Using databases of provincial health records, Hallet and Singh looked at 5,619 cases of NETs in Ontario that were diagnosed between 1994 and 2009. They found the rate of new cases more than doubled in Ontario in those 15 years. They also found people from a low socioeconomic background and who lived in rural areas had worse overall survival. The results of the research are compelling, says Law, who co-authored the study and also treats NETs. “Sometimes people forget that the population of Ontario is as large as a lot of the European countries … What’s powerful about that [study] is not just the number, but the ability to start understanding what are the barriers to getting better treatment and how to deliver better care to these people,” says Law.

On the back of this research Hallet, Singh, Law and Karanicolas compared outcomes of people with NETs living in rural versus urban areas. They found those in rural regions and who had lower socioeconomic status had worse overall survival and were more likely to have cancer that returned—even though they didn’t have more advanced disease at presentation. “It’s important to study because we worry that people who don’t have access to neuroendocrine centres of expertise may not be getting the optimal care that they deserve,” says Singh. They are looking into whether poorer outcomes in this patient group is due to less follow-up care, as treatment of NETs occurs over many years. “We have to keep patients enrolled in surveillance and active maintenance therapy programs. Maybe that’s where we’re missing something with patients with lower incomes or living in rural areas, and that’s where we should focus our efforts in improving outcomes for them,” says Hallet.

The NET clinic at Sunnybrook sees most of the people in Ontario who have this cancer. Such a high volume of patients provides an opportunity to do groundbreaking clinical trials. Singh led the gastrointestinal portion of the RADIANT-4 trial, a global Phase 3 study of the safety and efficacy of the drug everolimus in treating advanced NETs in the lung or gastrointestinal tract (for more on this see p. 30). Researchers found treatment with everolimus was associated with a 52% reduced risk of disease progression or death compared to placebo, astonishing results that led to regulatory approval of the drug in the U.S. “I don’t think [the trial’s organizers] expected our centre to be anywhere near the powerhouse of a recruiter it was.

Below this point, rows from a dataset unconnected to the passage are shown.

/-- A gang at an instruction: its place, and its members as they stand before it, kept while any of them is at it (R109). -/
def State.gangPut (s : State) (g : Gang) (p : Word × Nat × Nat) : State :=
  s.onGang g fun h =>
    if !h.before.isEmpty && (h.pc, h.i, h.j) == p then h
    else { h with pc := p.1, i := p.2.1, j := p.2.2, before := g.members.filterMap s.firing?, undo := [] }

/-- A member as it stood before an instruction that it has done and others wait in: what its engines have delivered since stays, the number of
its logged operations, and, where steps says so, the sum and the count of a VREDQ (R109, R200, R287). -/
def Firing.undone (now : Firing) (steps : Bool) (old : Firing) : Firing :=
  let f : Firing :=
    { old with acc := now.acc, accf := now.accf, q12 := now.q12, q12lost := now.q12lost, q13 := now.q13, reports := now.reports,
               replost := now.replost, run := now.run, aged := now.aged, opn := now.opn }
  if steps then { f with x := now.x, v := now.v, fflags := now.fflags } else f

/-- One effect of such an instruction taken back (R109); who waited for what it had taken is served. -/
def State.takeBack (s : State) (u : Undo) : State :=
  match u with
  | .sem h n amt =>
    (s.onFrond h fun f => { f with hs := f.hs.set n (BitVec.ofNat 16 (min (f.hs[n].toNat + amt) 65535)) }).serveSems h
  | .word key val full => ((s.homeDone (keysFrom key 8) (s.mem.write key 8 val)).setFull key full).serveAll key

/-- The instruction a gang is at undone in the members that have done it (R109). -/
def State.undoGang (s : State) (g : Gang) : State :=
  match s.gangs.find? fun h => h.members == g.members with
  | none => s
  | some h =>
    let todo := (s.gangAt h).2
    let back (s : State) (old : Firing) : State :=
      if todo.contains old.adm then s else s.onFiring old.adm fun f => f.undone h.steps old
    if todo.length = (h.members.filterMap s.firing?).length then s
    else h.before.foldl back ((h.undo.foldl State.takeBack (s.onGang h fun x => { x with undo := [] })))

/-- A gang broken before the instruction it is at (R109): what its members have done of it is undone, each faulting member takes its own trap and
every other one GANGBREAK. TRAP reports that instruction's own address here, not the one after it (log 67). An access held on a full log stays at its home (R340), and one that waits at another package is withdrawn (R150). -/
def State.breakGang (s : State) (g : Gang) (faults : List (Nat × Pending)) : State :=
  let pc := (s.gangAt g).1.1
  let s := s.undoGang g
  let s := { s with gangs := s.gangs.filter fun h => h.members != g.members }
  let lane (n : Nat) : Nat := g.members.idxOf n
  let low := (faults.map fun x => lane x.1).min?.getD 0
  let stays (w : FeWait) : Bool := w.peer.isNone && faults.any fun x => x.1 == w.adm && bits x.2.tc 7 0 == Cause.logfull.code
  let t := g.members.foldl (fun s n =>
    let t := match faults.find? fun x => x.1 == n with
      | some x => x.2
      | none => gangBreak low
    (s.withdrawFar n).asFiring n fun s => (s.upd fun f => { f.clrGang with pc := pc }).deliver t.user t.tc t.val pc) s
  { t with retry := s.retry.filter fun w => stays w || t.retry.contains w }

/-- A trap of firing n at the boundary before its instruction; its gang breaks. -/
def State.trapFiring (s : State) (n : Nat) (t : Pending) : State :=
  match s.firing? n with
  | none => s
  | some _ =>
    match s.gangOf n with
    | some g => s.breakGang g [(n, t)]
    | none => s.asFiring n fun s => s.deliver t.user t.tc t.val s.fir.pc

/-! ## One full-empty access (R148 to R150) -/

/-- A .sf synchronising store by a unit (R84, R204). -/
def State.feStore (s : State) (key : Nat) (v : Word) : State := (s.feApply none key false true v).2.serveAll key

/-- A word's list has no room for another access (R149). -/
def State.listFull (s : State) (key : Nat) : Bool := decide (256 ≤ (s.retry.filter fun w => homeUnit w.key == homeUnit key).length)

/-- An earlier operation of a firing on one of n bytes at a key is still held at its bank (R160). -/
def bankBehind (busy : List BankReq) (adm key n : Nat) : Bool :=
  busy.any fun r => !r.applied && r.peer.isNone && r.adm == adm && decide (r.key < key + n) && decide (key < r.key + r.op.size)

/-- A full-empty access of the acting firing at its home (R148, R149). In a team that is recorded or replayed each goes the log's way as it takes
effect, at once or after a wait (log 69): it waits while the log holds it, and takes LOGFULL, staying at its home, on a full log, or at its
arrival where a replay knows it nowhere (R340, R341). -/
def State.feOp (s : State) (load sets : Bool) (key : Nat) (v : Word) (d : BitVec 6) (ref : Ref) : Except Stop Done :=
  let s := s.useKey key
  let holds := s.feHolds key load sets
  let w : FeWait :=
    { key := key, load := load, sets := sets, val := v, rd := d, adm := s.fir.adm, addr := ref.va, shard := if ref.shard then s.next else 0, peer := none }
  let go (s : State) (all : Bool) : Except Stop Done :=
    let s := s.noteUndo s.fir.adm (.word key (s.mem.read key 8) (s.isFull key))
    let (old, t) := s.feApply (some s.fir.frond) key load sets v
    let t := if all then t.serveAll key else t
    .ok (.done (if load then t.wx d old else t))
  let join (s : State) : State := { s with retry := s.retry ++ [w], next := s.next + 1 }
  let wait (s : State) : Except Stop Done :=
    if s.listFull key then block (s.push .feResend s.fir.adm 0 0 ref.va) .resend else block (join s) .fullEmpty
  let full (s : State) (sub die : Nat) : Except Stop Done := .ok (.stay { s.trapHere (logFull sub die) with retry := s.retry })
  if bankBehind s.cores[s.fir.core].busy s.fir.adm key 8 then block s .posted
  else match s.retry.find? fun w => w.adm == s.fir.adm && w.peer.isNone with
    | some w =>
      if !holds then block s .fullEmpty
      else match s.logServe s.fir key with
        | .held => block s .fullEmpty
        | .full sub die => full s sub die
        | .ok t => go { t with retry := t.retry.erase w } true
    | none => match s.loggedTeam s.fir with
      | none => if holds then go s (!load || sets) else wait s
      | some t => match s.logServe s.fir key with
        | .held => wait s
        | .full sub die => if holds || t.flag 27 then full (if s.listFull key then s else join s) sub die else wait s
        | .ok u => if holds then go u true else wait s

For this particular trial of a relatively rare disease, they actually stopped Simron because he was recruiting too fast, and they couldn’t believe it,” says Law, smiling.

Singh says the next step is to study the cost of NETs treatment, research that is challenging to do because of, well, costs. Funding for research into NETs is hard to get because it is less common, says Hallet. With incidence of the disease rising worldwide, however—in the U.S., it has increased nearly fivefold since 1974—we can’t afford to ignore it.

Coburn’s research was supported by the Canadian Cancer Society Research Institute, Canadian Institutes of Health Research and the Ontario Ministry of Health and Long-Term Care. She holds the Sherif and MaryLou Hanna Chair in Surgical Oncology Research. Hallet and Singh’s research was supported by the Ontario Institute for Cancer Research.